I received this letter in my inbox. It was addressed to Mrs Violet Farrow. The letter was written in September of 1949. My dad was 2 years-old at the time. It first arrived in South Africa all the way from New Zealand, only to be ‘returned to sender, address changed, new address unknown’. When it arrived in South Africa in my inbox over 60 years later it finally reached its recipient. Kind of. It didn’t reach Mrs Farrow who has long-since passed away, it reached her great granddaughter, me!
Sept. 10th 1949
My dear Mrs Farrow,
It is with great regret I am writing to tell you of my dear Mother’s death last week. On going through her personal effects I found your address written on a piece of paper, the only address in fact, she had apparently destroyed all old correspondence, photos etc.
Since her death I have learned something of her life in S. Africa from her sister Elvira who is still living, which has greatly saddened me as I had known nothing. I am deeply grieved by my bereavement and if you are someone whom she once loved and who loved her as I think you must be, I should be so glad if you would write to me in acknowledgement of this letter.
I have no idea whether this letter will ever find you as your address may be changed but I do so hope and pray it arrives safely. And it will be such a great comfort if you will reply. I shall anxiously await news of you.
Very sincerely yours,
The letter was sent to me by M’s son, R. In the year and more that has passed since we were first in contact, we have pieced together The Heartbreaking Story of Staggering Weepiness. M, although she didn’t know it, sent this letter to her half sister. Their mother Ethel was born in New Zealand. In 1889, she married Charles, the son of a New Zealand-based missionary.
Charles and Ethel moved to South Africa, where Charles worked as a manager at the Singer Sewing Machine factory in Durban. They had four children together before, in about 1900, Ethel left Charles, her four young children (the youngest was 3 and the eldest 9) and South Africa with another man. One can only imagine the circumstances under which a woman would leave her young family. Was Charles cruel, I wonder? Was the new man, Frederick, that charming? The end of the story remains whatever her motivation, her children were told that she had passed away. Life went on for them in South Africa. Life went on for Ethel and Fred in New Zealand too.
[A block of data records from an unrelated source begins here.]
-- ==== Sys2Proof/Safety.lean ====
section
/-! DEFINITION. What counts as a safe run, in the terms the claims use. -/

namespace Sys2Proof.Machine

/-- The command is sent to a Byte unit only (spec/30_encoding.md R57). -/
def byteOnly : Instr → Bool
  | .getByte _ => true
  | .setBit _ _ => true
  | .getBit _ _ => true
  | .setByte _ _ => true
  | .chkByte => true
  | .recalc => true
  | .bget _ _ => false
  | .bset _ _ => false
  | .bflip _ _ => false
  | .bchk _ => false

/-- The command writes no state (spec/20_memory.md R43). -/
def readOnly : Instr → Bool
  | .getByte _ => true
  | .setBit _ _ => false
  | .getBit _ _ => true
  | .setByte _ _ => false
  | .chkByte => true
  | .recalc => false
  | .bget _ _ => true
  | .bset _ _ => false
  | .bflip _ _ => false
  | .bchk _ => true

/-- `D[c]`, where the cell is present (spec/00_scope.md R10). -/
def Block.dataAt (b : Block) (c : Nat) : Option Bool := (b.cell? c).map Cell.data

/-- How many of `D[0..7]` and `BP` differ between two blocks (spec/41_byte_unit.md R93). -/
def changedBits (b b' : Block) : Nat := (List.range 9).countP fun c => b.dataAt c != b'.dataAt c

/-- The bits of the word that the table of spec/30_encoding.md R54 marks 0 for the opcode, from its field columns and
the layout of R51 (not from its masks). -/
def mustBeZero (op : Op) (k : Nat) : Bool :=
  let flag := k == 4
  let value := k == 5
  let idx := decide (8 ≤ k) && decide (k < 16)
  let sequence := decide (16 ≤ k) && decide (k < 28)
  let used := match op with
    | .getByte => flag
    | .setBit => value || idx
    | .getBit => flag || idx
    | .setByte => flag || sequence
    | .chkByte => false
    | .recalc => false
    | .bget => flag || idx
    | .bset => value || idx
    | .bflip => flag || idx
    | .bchk => idx
  decide (4 ≤ k) && decide (k < 32) && !used

/-- The host sends commands only, no reset. -/
def commandsOnly (events : List HostEvent) : Bool :=
  events.all fun e => match e with
    | .command _ => true
    | .reset _ => false

/-- The abstract model as a machine, so that its runs can be set beside the word interface's. -/
def abstractCore : Host.Core :=
  { State := State
    Fault := Fault
    Refusal := Refusal
    step := abstractStep
    reset := State.reset }

/-- The storage is the one the configuration calls for: what every reachable state has. -/
abbrev State.Inv (s : State) : Prop := s.block.wf = true

/-- No command was refused since the reset: the premise of a claim about a run (spec/60_exceptions.md R99). -/
abbrev State.Unrefused (s : State) : Prop := s.mark = none

/-- A Byte unit in a state the specification calls consistent (spec/10_state.md R30). -/
abbrev Block.Sound (b : Block) : Prop := b.wf = true ∧ b.cfg.kind = .byteUnit ∧ b.consistent = true

end Sys2Proof.Machine
end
They had two children, M, the letter-writer, and Elvira, her sister mentioned. And life went on.
The Great War, The Great Depression, World War II, The Immorality Act, hippies, sex, drugs and rock ‘n roll, The Cold War, Apartheid, the Soweto Riots, Nelson Mandela was released from prison, South Africa’s first democratic elections, I had children, R had grandchildren, PTA meetings, so many burnt meals. Life went on until June 2013.
And so it is that I find myself wondering what to pack for a winter trip to New Zealand to meet R and the rest of the family. We are to put right something that went wrong over 100 years ago! It is an extraordinary story. I can’t believe it’s mine. Soon I will not need to chant the names of ghosts; I will have real living family members to populate my prayers. Although, to be fair, I’m not sure that I believe in prayer. I do believe in a little bit of magic though and I believe that, given time, even the most broken pieces of ourselves can be glued back together.